If I have a social I have a much more complex issue in my memoir, which further displaces me and reels me toward recession, so there is prosperous hope.  All I have to do is ration the days like I have so far, and decline socials for a week or more until I am able to once more profiteer.

Brush Techniques At The Local Shops

I watched television for a couple of hours as well as parliament question time, before I made another visit to the local shops at 3pm today, which is when all the kids poured out of primary school.  I weaved around them and returned some videos at the local video store before I walked into the supermarket.

I was happy however because I was able to use the brush technique on a delectable ass on the way into the local supermarket to purchase bottled olives.  I also purchased a cheese and bacon bread.  When I am released back into society I will be a force to be reckoned with, but it could take a week of famine before I am free.
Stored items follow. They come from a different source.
/-- Phase-fault of a target beyond the context's last map (R207). -/
def phaseTrap (s : State) (n : BitVec 6) : List TrapCond :=
  match s.context? s.core.asid with
  | some x => if x.nmap ≤ n.toNat then [⟨.phaseFault, n.setWidth 64⟩] else []
  | none => [⟨.phaseFault, n.setWidth 64⟩]

/-- The traps of a command at issue (R173). -/
def cpTraps (i : Instr) (f : CpF) (s : State) : List TrapCond :=
  let c := s.core
  let a := (c.rs f.ra).toNat
  (match tileForm i with
   | some (f, dst) =>
     let t : BitVec 7 := (c.rs f.rb).setWidth 7
     (if dst then [] else emptyTrap c t)
       ++ boundIf t ((cpRecord i s).elim false fun r => copytBad (c.rs f.rb) (c.tile t) dst r)
   | none => [])
    ++ (match i with
        | .bvec _ => extentTrap c a 64 64
        | i => if (nestForm i).isSome then extentTrap c a 64 64 else [])
    ++ ((cpExtents i c ((cpRecord i s).getD (Vector.replicate 8 0))).flatMap
          fun x => extentTrap c x.1 x.2 1)
    ++ (match i with
        | .tdecH f => handleTrap c (bits f.tk3 2 3)
        | _ => [])
    ++ outTrap c f.tko

/-- The operand traps of an operation's entry. (DEDUCED, log 20) An AFREE whose range is empty or leaves the banks
names its base's low five bits in INFO (R118, R325; DESIGN CHOICE, log 82). TSPAWN to a queue of the task's context
that has closed is a privileged operation (R214; DESIGN CHOICE, log 84). A LOOP, TDEF or nest record that stands in a
poisoned scratchpad word is read as it stands, with no trap: R236 names LD and tile reads (DESIGN CHOICE, log 90). -/
def entryTraps (i : Instr) (s : State) : List TrapCond :=
  let c := s.core
  match i with
  | .trap code => if c.skipBrk == some c.pc then [] else [⟨.softwareTrap, code.setWidth 64⟩]
  | .brk code => if c.skipBrk == some c.pc then [] else [⟨.breakpoint, code.setWidth 64⟩]
  | .movrc f =>
    if guardOff i c || crWritable f.imm.toNat then []
    else [⟨.privilegedOperation, BitVec.ofNat 64 c.slotPos⟩]
  | .loop f => extentTrap c (c.rs f.sa).toNat 64 64
  | .tdef f =>
    if guardOff i c then []
    else
      let a := (c.rs f.sa).toNat
      match extentTrap c a 16 16 with
      | [] => boundIf (f.imm.setWidth 7)
          (!c.whole && !(TileE.ok (spadSizeOf c.id) (BitVec.ofNat 128 (natOfBytes (s.spadBytes a 16)))))
      | l => l
  | .afree f =>
    if guardOff i c then []
    else
      let base := (c.rs f.sa).toNat
      let n := (scB f c).toNat
      if n = 0 ∨ 32 < n ∨ 32 < base + n then [⟨.accumulatorNotOwned, BitVec.ofNat 64 (base % 32)⟩]
      else match ((List.range n).map (base + ·)).find? fun b => !c.own.getLsbD b with
        | some b => [⟨.accumulatorNotOwned, BitVec.ofNat 64 b⟩]
        | none => []
  | .vamrd f => if c.owns (accBank f) then blockTrap c f else []
  | .vamwr f => ownTrap c (accBank f)
  | .vamadd f => ownTrap c (accBank f) ++ blockTrap c f
  | .mmul f => streamTraps f s ++ sumTrap c f false
  | .mmult f => streamTraps f s ++ sumTrap c f true
  | .mmulz f => streamTraps f s
  | .mzero f => ownTrap c f.bank
  | .mldw f => loadTraps f s
  | .mldwt f =>
    loadTraps f s ++ emptyTrap c f.tile2
      ++ boundIf f.tile2 (viewBad (c.tile f.tile2) false f.fmt.toNat 48 (kel f) || f.tile == f.tile2)
  | .mdrain f => drainTraps f c
  | .mdraint f =>
    let e := c.tile f.tile2
    drainTraps f c ++ emptyTrap c f.tile2
      ++ boundIf f.tile2 (viewBad e false (TileE.fmtCode e) 48 (mxRows f)
          || decide (4 < TileE.fmtCode e) || f.tile == f.tile2)
  | .vld f => boundsTrap c (gridAccess f c) ++ memTrap s (gridAccess f c)
  | .vldt f =>
    emptyTrap c (lsTile f) ++ boundIf (lsTile f) (tileFormBad f c) ++ memTrap s (tileAccess f c)
  | .sld f =>
    if guardOff i c then []
    else boundsTrap c (oneAccess f c (lsBytes f)) ++ memTrap s (oneAccess f c (lsBytes f))
  | .vldg f => boundsTrap c (indexAccess f c) ++ memTrap s (indexAccess f c)
  | .kld f =>
    if guardOff i c then [] else boundsTrap c (oneAccess f c 32) ++ memTrap s (oneAccess f c 32)
  | .vst f => boundsTrap c (gridAccess f c)
  | .vstt f => emptyTrap c (lsTile f) ++ boundIf (lsTile f) (tileFormBad f c)
  | .sst f => if guardOff i c then [] else boundsTrap c (oneAccess f c (lsBytes f))
  | .vsts f => boundsTrap c (indexAccess f c)
  | .kst f => if guardOff i c then [] else boundsTrap c (oneAccess f c 32)
  | .arriveHandle h _ => handleTrap c h
  | .bari _ _ e h => if e then handleTrap c h else []
  | .hset h sa =>
    let x := c.rs sa
    if x == 0 || (bits x 56 8 == 0 && bits x 0 2 == 0) then [] else [⟨.handleInvalid, h.setWidth 64⟩]
  | .twait a b d => outTrap c a ++ outTrap c b ++ outTrap c d
  | .pnext _ rf r n => phaseTrap s (phaseTarget rf r n c)
  | .padv tko rf r n =>
    outTrap c tko ++ phaseTrap s (phaseTarget rf r n c)
  | .tspawn _ sa _ =>
    match s.queue? ((c.rs sa).setWidth 14) with
    | some q =>
      if q.asid == c.asid && q.qst != .closed then []
      else [⟨.privilegedOperation, BitVec.ofNat 64 c.slotPos⟩]
    | none => [⟨.privilegedOperation, BitVec.ofNat 64 c.slotPos⟩]
  | .svc tko _ _ => outTrap c tko
  | i =>
    match cpOf i with
    | some f => cpTraps i f s
    | none => []

/-- The operand traps of an operation, its arrivals through handles included (R25). (DEDUCED, log 19) -/
def operandTraps (i : Instr) (s : State) : List TrapCond :=
  entryTraps i s
    ++ ((s.core.selected.filter fun x => bits x 5 3 == 7).flatMap
          fun x => handleTrap s.core (bits x 0 3))

/-- The trap of lowest rank, the earliest of equals (R93). -/
def firstTrap : List TrapCond → Option TrapCond
  | [] => none
  | t :: r =>
    match firstTrap r with
    | some u => if Cause.rank u.cause < Cause.rank t.cause then some u else some t
    | none => some t

end Sys2Proof.Machine
end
Then I purchased a comb from the posh hairdresser, which charged me five dollars.  

Looking Like A Pope

I walked back home, had the cheese and bacon bread, and then walked out into the backyard where dad and mum were once more.  

Dad had painted more of the carport infrastructure, as I moved the bench press for dad so he could have space.  

This is when mum said, “Your beard has grown out.  You look like a pope.”

I never had a real reason to be outside, so I came back in.  

Soon later, I catnapped from 5:00pm to 7:00pm once more.

Passing Time With Inertia

Ever since then I have watched the news and had dinner, which was four cheeses pasta and sauce with tuna and cordial.

I watched an episode of “Married with Children” that I had downloaded online, followed by news and political programs, with a comedy talk show thrown in.  

I hope to wake up tomorrow and have another slim day, where I am able to contribute another hour to the impassable traumas of older entries.  I hope to keep intact this month while I wrap up the loose ends of the previous one, at the expense of momentum.

I know I will suffer this month and my impression of these memoirs will be jaded, like how I despised the dishes after I came back home with the incidence of the Jasper house fresh in mind.  I am still unable to look at the dishes with the same innocence of enthusiasm I had before.  I hope the same example will not be applied to my memoirs when its obstacles have been overcome, but it remains to be seen whether this month will become an extraneous era or worthwhile philosophy to reflect on in years to come.